Все вели себя по-разному.
"Вернулись Фадеев и Шолохов, – пометил в дневнике Аркадий Первенцев. – Они были всего три дня на фронте. Сейчас Шолохов в "Национале". Так, конечно, можно воевать. Интересно, какие выводы он сделал из своей поездки по фронту?"
Писатели ждали эвакуации. Очевидцы писали о заискивающих голосах и бледных, потных лицах тех, кто добывал документы на выезд. По плану эвакуации посылали в Казань. Самые практичные просили Ташкент – там теплее и сытнее. Наиболее важные, номенклатурные писатели получали уверения в том, что они значатся в особом списке – их "вывезут в любую минуту и не допустят остаться на съедение врагу".
Выезд из Москвы контролировался партийным аппаратом.
Первый секретарь Сокольнического райкома партии Екатерина Ивановна Леонтьева жаловалась руководителям города:
– Повальное шествие в райком партии – командировки туда, командировки сюда. Везде визы стоят то начальника главка, то председателя какого-нибудь союза, объединения – "разрешаю", "разрешаю".
– А командировки куда? – поинтересовался Щербаков.

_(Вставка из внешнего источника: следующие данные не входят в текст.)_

-- ==== Sys2Proof/Tests/Slice0.lean ====
section
/-! SUPPORT. Tests of the model against the spec's own numbers (95_test_vectors.md), and for every statement with
hypotheses a concrete state and operands that meet them. -/

namespace Sys2Proof.Tests

-- one theorem at a time, so that the kernel evaluations below do not each hold a thread
set_option Elab.async false

open Sys2Proof Sys2Proof.Machine

/-! ### Well-formedness and decoding -/

theorem test_wf_refuses_pair_15 : (Instr.padd 15 0 0).wf = false ∧ (Instr.padd 0 15 0).wf = false ∧
    (Instr.padd 0 0 15).wf = false ∧ (Instr.pdbl 15 0).wf = false ∧ (Instr.pdbl 0 15).wf = false ∧
    (Instr.lift 0 15).wf = false ∧ (Instr.lower 15 0).wf = false ∧ (Instr.oncurve 15).wf = false ∧
    (Instr.smul 15 0).wf = false ∧ (Instr.smul 0 15).wf = false ∧ (Instr.sbmul 15).wf = false ∧
    (Instr.compress 15).wf = false ∧ (Instr.decompress 15).wf = false := by decide

theorem test_wf_refuses_triple_14 : (Instr.lift 14 0).wf = false ∧ (Instr.lower 0 14).wf = false ∧
    (Instr.jadd 14 0 0).wf = false ∧ (Instr.jadd 0 14 0).wf = false ∧ (Instr.jadd 0 0 14).wf = false ∧
    (Instr.jdbl 14 0).wf = false ∧ (Instr.jdbl 0 14).wf = false := by decide

theorem test_wf_refuses_index_6 : (Instr.ldparam 0 6).wf = false ∧ (Instr.ldparam 0 15).wf = false := by decide

theorem test_wf_admits_bounds : (Instr.modmul 15 15 15).wf = true ∧ (Instr.jadd 13 13 13).wf = true ∧
    (Instr.padd 14 14 14).wf = true ∧ (Instr.ldparam 15 5).wf = true := by decide

-- one word of every constructor, its fields written out in the order op, rd, ra, rb, idx, zero (R60, R64)
theorem test_decode_modmul : decode 0b00000001_0011_0001_0010_0000_00000000#32 = .ok (.modmul 3 1 2) := by decide
theorem test_decode_modinv : decode 0b00000010_0001_0000_0000_0000_00000000#32 = .ok (.modinv 1 0) := by decide
theorem test_decode_legendre : decode 0b00000011_0010_0001_0000_0000_00000000#32 = .ok (.legendre 2 1) := by decide
theorem test_decode_sqrt : decode 0b00000100_1111_1110_0000_0000_00000000#32 = .ok (.sqrt 15 14) := by decide
theorem test_decode_lift : decode 0b00010000_1101_1110_0000_0000_00000000#32 = .ok (.lift 13 14) := by decide
theorem test_decode_lower : decode 0b00010001_1110_1101_0000_0000_00000000#32 = .ok (.lower 14 13) := by decide
theorem test_decode_jadd : decode 0b00010010_1101_1100_1011_0000_00000000#32 = .ok (.jadd 13 12 11) := by decide
theorem test_decode_jdbl : decode 0b00010011_0101_0010_0000_0000_00000000#32 = .ok (.jdbl 5 2) := by decide
theorem test_decode_padd : decode 0b00010100_0100_0000_0010_0000_00000000#32 = .ok (.padd 4 0 2) := by decide
theorem test_decode_pdbl : decode 0b00010101_1110_0001_0000_0000_00000000#32 = .ok (.pdbl 14 1) := by decide
theorem test_decode_oncurve : decode 0b00010110_0000_1011_0000_0000_00000000#32 = .ok (.oncurve 11) := by decide
theorem test_decode_smul : decode 0b00100000_0010_0001_0000_0000_00000000#32 = .ok (.smul 2 1) := by decide
theorem test_decode_sbmul : decode 0b00100001_0110_0000_0000_0000_00000000#32 = .ok (.sbmul 6) := by decide
theorem test_decode_compress : decode 0b00110000_0000_1110_0000_0000_00000000#32 = .ok (.compress 14) := by decide
theorem test_decode_decompress : decode 0b00110001_1110_0000_0000_0000_00000000#32 = .ok (.decompress 14) := by decide
theorem test_decode_ldparam : decode 0b01000000_1111_0000_0000_0101_00000000#32 = .ok (.ldparam 15 5) := by decide
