/-- A point-update notice of a FEEDER point (R157). -/
def loadPoint (n : PointNotice) (s : Parts) : Parts :=
  match n.update with
  | some u =>
    if u.test.isSome ∨ n.status ≠ .fresh then s
    else
      let t := allBlocks.foldl (fun s l =>
        match s.load.blocks[l].settings with
        | some y =>
          if y.point = n.point ∧ s.load.blocks[l].state = .served then
            s.setBlock l { s.load.blocks[l] with demand := some (max n.values.p.toNat y.demandFloor) }
          else s
        | none => s) s
      reviewMoved s t
  | none => s

/-! ## Taking blocks into service (R155, R166) -/

/-- A block's state taken from its feeder; DARK where it conducts and its bus lies in no island
(notes/assumptions/44.md). -/
def blockFromFeeder (l : BlockId) (y : BlockSettings) (s : Parts) : Parts :=
  let isl := s.islandOfDevice y.feeder
  let x : BlockLive :=
    { BlockLive.initial with demand := some y.demandFloor, island := isl.map Island.id, settings := some y }
  if !s.isConducting y.feeder then s.setBlock l { x with state := .held }
  else if isl.any fun i => i.energisation == .live then
    let n := s.load.servedCounter + 1
    { s with load.servedCounter := n }.setBlock l { x with state := .served, servedSequence := some n }
  else s.setBlock l { x with state := .dark }

/-- A block position at ENTER SERVICE (R155). -/
def enterBlock (s : Parts) (l : BlockId) : Parts :=
  match s.store.blocks[l] with
  | some h => if h.retired then s.setBlock l { BlockLive.initial with state := .retired } else blockFromFeeder l h.settings s
  | none => s.setBlock l { BlockLive.initial with state := .retired }

/-- The blocks taken into service, in ascending order (R155). -/
def enterLoads (s : Parts) : Parts :=
  keepBalances (allBlocks.foldl enterBlock { s with load := LoadUnit.initial })

/-- The LOAD notice of a block record (R166). The shed step of its island follows whether or not the demand has moved,
and so does a trigger (notes/assumptions/56.md). -/
def blockLoaded (l : BlockId) (s : Parts) : Parts :=
  if !s.service.inService then s
  else match settingsOf s.store.blocks[l] with
    | some y => (loadReview (shedStepAt l (blockFromFeeder l y (leaveQueue l s)))).send .restoreTrigger
    | none => s

/-- The amend notice of a block record, naming the fields changed (R166). A change of its demand is followed by the shed step
and by a trigger (notes/assumptions/56.md); a change of its critical setting alone has the values worked out again too
(notes/assumptions/70.md). -/
def blockAmended (l : BlockId) (fields : List Nat) (s : Parts) : Parts :=
  if !s.service.inService ∨ s.load.blocks[l].settings.isNone then s
  else match settingsOf s.store.blocks[l] with
    | none => s
    | some y =>
      let x := s.load.blocks[l]
      let p := s.lanes.points[y.point]
      let demand :=
        if !fields.contains 5 then x.demand
        else if x.state = .served ∧ p.status = .fresh then some (max p.values.p.toNat y.demandFloor)
        else x.demand.map (max · y.demandFloor)
      let s := s.setBlock l { x with settings := some y, demand := demand }
      let s := if x.state = .shed then placeInQueue l s else s
      if demand = x.demand then loadReview s else (loadReview (shedStepAt l s)).send .restoreTrigger

/-- The damage notice of a block record (R166). That of a RETIRED record in service changes nothing and sets no flag
(notes/assumptions/58.md). -/
def blockDamaged (l : BlockId) (s : Parts) : Parts :=
  if !s.service.inService ∨ s.load.blocks[l].settings.isNone then s
  else
    let s := if s.load.blocks[l].state = .shed then becomePlain l .held s else s
    s.raise .load

/-! ## Host block requests (R165) -/

/-- A host's block request: BAD_INDEX, STATE while CONFIGURING or RETIRED, or judged by the block's state. -/
def blockRequest (judge : BlockId → BlockState → Parts → Parts × Reply) (block : Nat) (s : Parts) : Parts × Reply :=
  match index? 24 block with
  | none => (s, .status .badIndex)
  | some l =>
    let st := s.load.blocks[l].state
    if st = .unset ∨ st = .retired then (s, .status .state) else judge l st s

/-- HOLD BLOCK. -/
def holdBlockJudge (l : BlockId) (st : BlockState) (s : Parts) : Parts × Reply :=
  match st with
  | .shed => (loadReview (becomePlain l .held s), .status .ok)
  | .held => (s, .status .already)
  | _ => (s, .status .state)

/-- RELEASE BLOCK. -/
def releaseBlockJudge (l : BlockId) (st : BlockState) (s : Parts) : Parts × Reply :=
  match st with
  | .held =>
    if isDamaged s.store.blocks[l] then (s, .status .damaged)
    else match s.feederOf l with
      | some d =>
        if s.position d = .open then (loadReview (becomeShed l s), .status .ok) else (s, .status .state)
      | none => (s, .status .state)
  | .shed => (s, .status .already)
  | _ => (s, .status .state)

/-- SHED BLOCK. -/
def shedBlockJudge (l : BlockId) (st : BlockState) (s : Parts) : Parts × Reply :=
  match st, s.feederOf l with
  | .served, some d | .dark, some d =>
    if s.switching.authority = .localControl then (s, .status .authority)
    else match openRequest d .loadUnit s with
      | (s, .accepted) => (loadReview (becomeShed l s), .answer .accepted)
      | (s, a) => (s, .answer a)
  | .shed, _ | .held, _ => (s, .status .already)
  | _, _ => (s, .status .state)

/-- RESTORE BLOCK. -/
def restoreBlockJudge (l : BlockId) (st : BlockState) (s : Parts) : Parts × Reply :=
  match st, s.feederOf l with
  | .shed, some d | .held, some d =>
    match closeRequest d .supervisor ⟨false, false⟩ s with
    | (s, .accepted) =>
      (loadReview (leaveQueue l (s.setBlock l { s.load.blocks[l] with
        state := .restoring, shedSequence := none, restorer := some .supervisor })), .answer .accepted)
    | (s, a) => (s, .answer a)
  | _, _ => (s, .status .state)

end Sys2Proof.Machine
end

– Спрашиваем, куда командировки. Говорят в Свердловск. А где семья? В Свердловске. Или командировка в Молотов (ныне Пермь. – Л.М.) Спрашиваем – где семья? В Молотове. Недавно была командировка в Тамбов. Я спрашиваю – где ваша семья? В Тамбове. Были случаи со стороны начальников главков. Я имею в виду Главмуку. Они эвакуировали семьи, а теперь некоторые семьи возвращают, и тут у них находятся опять мотивы, аргументация – как бы семью вернуть. Или отправляют начальника отдела технического контроля макаронной фабрики в Иркутск. Я говорю: неужели нельзя найти другого человека? Отвечают: он незаменим. А как же фабрика? На этой фабрике настроение нездоровое, а главк и наркомат политически к этому делу не подходят.
– Это дезертиры и их покровители, – грозно констатировал Щербаков.
– У нас есть директор таро-ремонтного завода, – продолжала секретарь райкома. – Нам пришлось его вытащить на бюро и сделать показательное совещание. Два дня для него чурки готовили на газогенераторной машине, и в воскресенье он делает до трехсот километров к своей семье. И здесь тоже пишет начальник – "разрешаю"!
Екатерину Леонтьеву взяли на партийную работу перед войной, первым секретарем райкома она стала в апреле сорок первого, а до этого работала заместителем декана исторического факультета Московского института истории, философии и литературы.
Валерий Кирпотин, конечно же, описал и 16 октября:
"Фадеев сидел дома напряженный, как струна, ждал, когда за ним приедут. Сам позвонить Щербакову не решался. Мне он сказал по телефону:
– Позвони Щербакову, назовись моим именем, и он возьмет трубку.
Я позвонил секретарю ЦК!
Мне сказали:
– Его нет.
Я сказал Фадееву:
– Щербакова нет.
Он воскликнул:
– Значит, он уехал!
Из этих слов я понял: он узнал, что хотел узнать.
– Не ехать – это измена, – добавил Фадеев. – Восстанови вагоны, которые были выделены писателям для эвакуации.